(ASSIGNMENT): Only one stretch of the data below is wanted: the lines starting at the one with "has received. -/" and ending at the one with "tap (R206). -/", both included, given again exactly.

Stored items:
/-- The combined quiet probe of one round at a hub (R267). -/
structure ProbeRound where
  epoch : Nat
  got : List Nat
  quiet : Bool
  incomplete : Bool
  anyWait : Bool
  sent : Nat
  recv : Nat
  members : Nat
deriving DecidableEq, Repr

/-- The deadlock detector's view of a group entry at a die (R264 to R269). -/
structure DlGroup where
  act : Nat
  sent : Nat
  recv : Nat
  /-- The local condition and activity at the last sample, at the last round, and whether the
  condition held across the last two samples. -/
  sampled : Option (Bool × Nat)
  /-- The local condition and activity taken by the latest QPROBE of this die (R266). -/
  round : Option (Bool × Nat)
  /-- LQUIET of the latest samples (R265). -/
  lquiet : Bool
  /-- DEADLOCK, sticky until its clear. -/
  deadlock : Bool
  /-- Deadlock episodes counted. -/
  episodes : Nat
  /-- Epochs of the latest verdict, probe and detection (R266). -/
  epVerdict : Nat
  epProbe : Option Nat
  epDetect : Nat
  /-- NAGENT_BAD has been reported (R264). -/
  nagentBad : Bool
deriving DecidableEq, Repr

/-- One group entry (R270, R271) with its barrier (R221 to R226). -/
structure GrEntry where
  state : GrMode
  gid : Nat
  gen : Nat
  mode : Word
  decl : Nat
  /-- Listed ports, bit n for port n. -/
  pmap : Nat
  /-- The census is complete (R275). -/
  censusOk : Bool
  /-- FEAT_SHORT (R275). -/
  featShort : Bool
  /-- The census exceeds the declared members (R275). -/
  overDecl : Bool
  /-- The census is short of the declared members (R275). -/
  short : Bool
  /-- An admission is accepted here (R282). -/
  admitted : Bool
  /-- EXPELLED (R283). -/
  expelled : Bool
  /-- FSUP and FEN, and whether FEN is fixed (R275). -/
  fsup : Nat
  fen : Nat
  fenFixed : Bool
  /-- The members counted (R274). -/
  gcount : Nat
  /-- The latest census of each port (R274). -/
  ports : SMap PortCensus
  /-- The pending change: its course and the sum of the members (R280). -/
  pend : Option (Nat × Int)
  /-- Courses of the latest admission and expulsion at a die (R282, R283). -/
  admCourse : Nat
  expCourse : Nat
  /-- The release of barrier N − 1 has been delivered since the admission or expulsion. -/
  admDue : Bool
  /-- The release of barrier N − 1 has been delivered since the expulsion (R283). -/
  expDue : Bool
  /-- First barrier from which a newly listed port's arrivals are expected, and from which a
  port's arrivals are expected no more (R281). -/
  expectFrom : SMap Nat
  /-- Last barrier to which a port dropped from the list still arrives. -/
  expectUntil : SMap Nat
  /-- FRC at the dissolve (R278). -/
  quarAt : Nat
  /-- The last census sent down (COMPLETE, FAILED, FEAT_SHORT), and the last content sent up. -/
  downSent : Option (Bool × Bool × Bool)
  upSent : Option (List Word)
  /-- The open barrier's course, and the arrivals delivered for it by port; a die's own arrival
  stands under port 99. -/
  barrier : Option Nat
  /-- Arrivals delivered for the open barrier, by port; 99 stands for the die's own (R224). -/
  arrivals : SMap Arrival
  /-- FRC of the first and last arrival of a barrier, or of its first and last SYNC at a die, by course, until its
  arrival has left (R353). -/
  spread : SMap (Nat × Nat)
  /-- The course expected after the latest release. -/
  expected : Option Nat
  /-- The latest release taken (R225). -/
  latest : Option Release
  /-- Ports still owed the latest release (R226). -/
  owed : List Nat
  /-- Ports whose GCMD holds the release back (R281). -/
  holds : List GcmdHold
  /-- The census was short while the open barrier was open (R286). -/
  shortOpen : Bool
  /-- Courses of the changes accepted, for the DET of their releases (R286). -/
  changed : List Nat
  /-- A die's lanes and local DET by course; a course without an entry has identity lanes and 1. -/
  lanes : SMap (List LaneVal)
  /-- Courses whose DET has been cleared (R218, R291). -/
  detLost : List Nat
  /-- The latest course whose numbers have left the die, or were dropped (R212, R303). -/
  sentTo : Option Nat
  /-- A hub's combined arrival for the open barrier has gone up. -/
  combined : Bool
  /-- The open barrier's release has been taken and is held on a port: the barrier closes when it has left on every
  member port that is UP (R226). -/
  closing : Bool
  /-- Courses whose arrival an override dropped at this die (R303). -/
  dropped : List Nat
  /-- The clean count of the loss scale (R238). -/
  clean : Nat
  /-- The QPROBE of the round under way at a hub (R266). -/
  probe : Option ProbeRound
  /-- The deadlock monitor of the entry (R264 to R267). -/
  dl : DlGroup
deriving DecidableEq, Repr

/-- The group and mortar tables. -/
structure GrState where
  entries : SMap GrEntry
  /-- Last generation of each group ID set up since main reset (R278). -/
  lastGen : SMap Nat
  /-- The messages that wait for room or an ACK, each with its entry, in the order in which they became held (R226). -/
  held : List (Nat × HeldMsg)
  /-- Delivered messages waiting to be combined, the largest number since MT_COMPL was read, and
  LEVEL_SAT (R242). -/
  qocc : Nat
  /-- MT_QMAX (R242). -/
  qmax : Nat
  /-- LEVEL_SAT (R242). -/
  levelSat : Bool
deriving DecidableEq, Repr

/-! ### Step sequencer -/

/-- The thread states, in their STATE order (R194). -/
inductive ThMode where
  | idle | run | waitT | waitF | waitB | waitS | waitN | authHold | cwait | halted | fault | solo
deriving DecidableEq, Repr

/-- An armed contribution count of a thread, for a course of a group (R210). -/
structure ArmCount where
  grp : Nat
  course : Nat
  k : Nat
  made : Nat
  synced : Bool
deriving DecidableEq, Repr

/-- One sequencer thread (R193). Times are Lyspen times in units of 2^-32 ns. -/
structure ThreadState where
  mode : ThMode
  pc : Nat
  /-- Levels by which aging has raised it since it last issued (R199). -/
  aged : Nat
  /-- The group table entry in use (R193). -/
  grp : Nat
  /-- The current course (R193). -/
  course : Nat
  /-- The plan's first course (R193). -/
  n0 : Nat
  /-- The base of the current course, in 2^-32 ns (R202). -/
  base : Nat
  /-- The cursor, in 2^-32 ns (R204). -/
  cursor : Nat
  /-- Mailboxes of 64 bits. -/
  mb : SMap Nat
  /-- The release register: valid, DET, flags and course (R213). -/
  rvalid : Bool
  rdet : Bool
  rflags : Nat
  rcourse : Nat
  /-- T_rel of the latest barrier release the thread has received. -/
  lastRel : Option Nat
  /-- SQ_TFAULT.FCODE (R219). -/
  fcode : Nat
  /-- ARM records of the thread's courses. -/
  arms : List ArmCount
  /-- The wake time in WAIT_T. -/
  wake : Nat
  /-- Lines of the FIRE that have not fired, been refused or lost, and the set. -/
  lines : List Nat
  /-- The set of the FIRE under way (R205). -/
  set : Nat
  /-- The flags of the SYNC under way. -/
  noBase : Bool
  /-- The flags of the release loaded by SYNC (R213). -/
  rload : Bool
  /-- The tag of the FENCE under way, and whether its stall has been reported. -/
  tag : Nat
  /-- FENCE_STALL has been reported (R217). -/
  stalled : Bool
  /-- It has issued since the last LCLK cycle was counted (R345). -/
  issued : Bool
  /-- FRC at its last issue or entry to RUN: the ages of R199 and R323 count from it. -/
  runAt : Nat
  /-- BRF flag 18, and the overrun of the current course has been reported. -/
  solo : Bool
  /-- OVERRUN of the current course (R318). -/
  overrun : Bool
  /-- The thread has synced barriers up to this course (R321). -/
  synced : Option Nat
deriving DecidableEq, Repr

/-- A trigger arm on its way from the sequencer to its tap (R206). -/
structure ArmFlight where
  line : Nat
  tf : Nat
  thread : Nat
  course : Nat
  grp : Nat
  ctx : Word
  cancelled : Bool
deriving DecidableEq, Repr

/-- The sequencer. -/
structure SqState where
  threads : SMap ThreadState
  /-- Thread that last issued at each priority level. -/
  rot : SMap Nat
  /-- Arm messages on their way to the taps (R205). -/
  flights : List ArmFlight
  /-- Delivery questions to the fabric that it has not answered, in request order: the thread that waits, or none where
  it left its wait, and the tag (R217, R373). -/
  fences : List (Option Nat × Nat)
  /-- Written words of the program store, and the word of the latest parity error. -/
  store : SMap (BitVec 64)
  /-- The word of the latest parity error (R219). -/
  perr : Nat
deriving DecidableEq, Repr

/-! ### Region taps -/

/-- A trigger armed on a line (R159, R160). -/
structure LineArm where
  tf : Nat
  thread : Nat
  course : Nat
  grp : Nat
  ctx : Word
  /-- The tap moment, once passed with authority, and CAL_OK then. -/
  moment : Option Nat
  calOk : Bool
  /-- Withheld until a RESUME (R24, R160). -/
  withheld : Bool
  /-- The moment lay within a stop of the region (R173). -/
  inStop : Bool
  /-- A solo fire: no course, no authority (R334). -/
  solo : Bool
deriving DecidableEq, Repr

/-- One trigger line. -/
structure LineState where
  armed : Option LineArm
  flat : Nat
  late : Bool
  lastFire : Option Nat
  /-- The FRC of the latest fire's edge in 1/64 tick, and the length of the region cycle it is high for, in 1/64 tick,
  once the region's next edge has ended that cycle (R159). -/
  rise : Nat
  cycle : Option Nat
  /-- Context words it has fired with, and the time of the latest fire of each, newest first. -/
  fired : List (Word × Nat)
deriving DecidableEq, Repr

(SOLUTION TO THIS EXERCISE):
  /-- T_rel of the latest barrier release the thread has received. -/
  lastRel : Option Nat
  /-- SQ_TFAULT.FCODE (R219). -/
  fcode : Nat
  /-- ARM records of the thread's courses. -/
  arms : List ArmCount
  /-- The wake time in WAIT_T. -/
  wake : Nat
  /-- Lines of the FIRE that have not fired, been refused or lost, and the set. -/
  lines : List Nat
  /-- The set of the FIRE under way (R205). -/
  set : Nat
  /-- The flags of the SYNC under way. -/
  noBase : Bool
  /-- The flags of the release loaded by SYNC (R213). -/
  rload : Bool
  /-- The tag of the FENCE under way, and whether its stall has been reported. -/
  tag : Nat
  /-- FENCE_STALL has been reported (R217). -/
  stalled : Bool
  /-- It has issued since the last LCLK cycle was counted (R345). -/
  issued : Bool
  /-- FRC at its last issue or entry to RUN: the ages of R199 and R323 count from it. -/
  runAt : Nat
  /-- BRF flag 18, and the overrun of the current course has been reported. -/
  solo : Bool
  /-- OVERRUN of the current course (R318). -/
  overrun : Bool
  /-- The thread has synced barriers up to this course (R321). -/
  synced : Option Nat
deriving DecidableEq, Repr

/-- A trigger arm on its way from the sequencer to its tap (R206). -/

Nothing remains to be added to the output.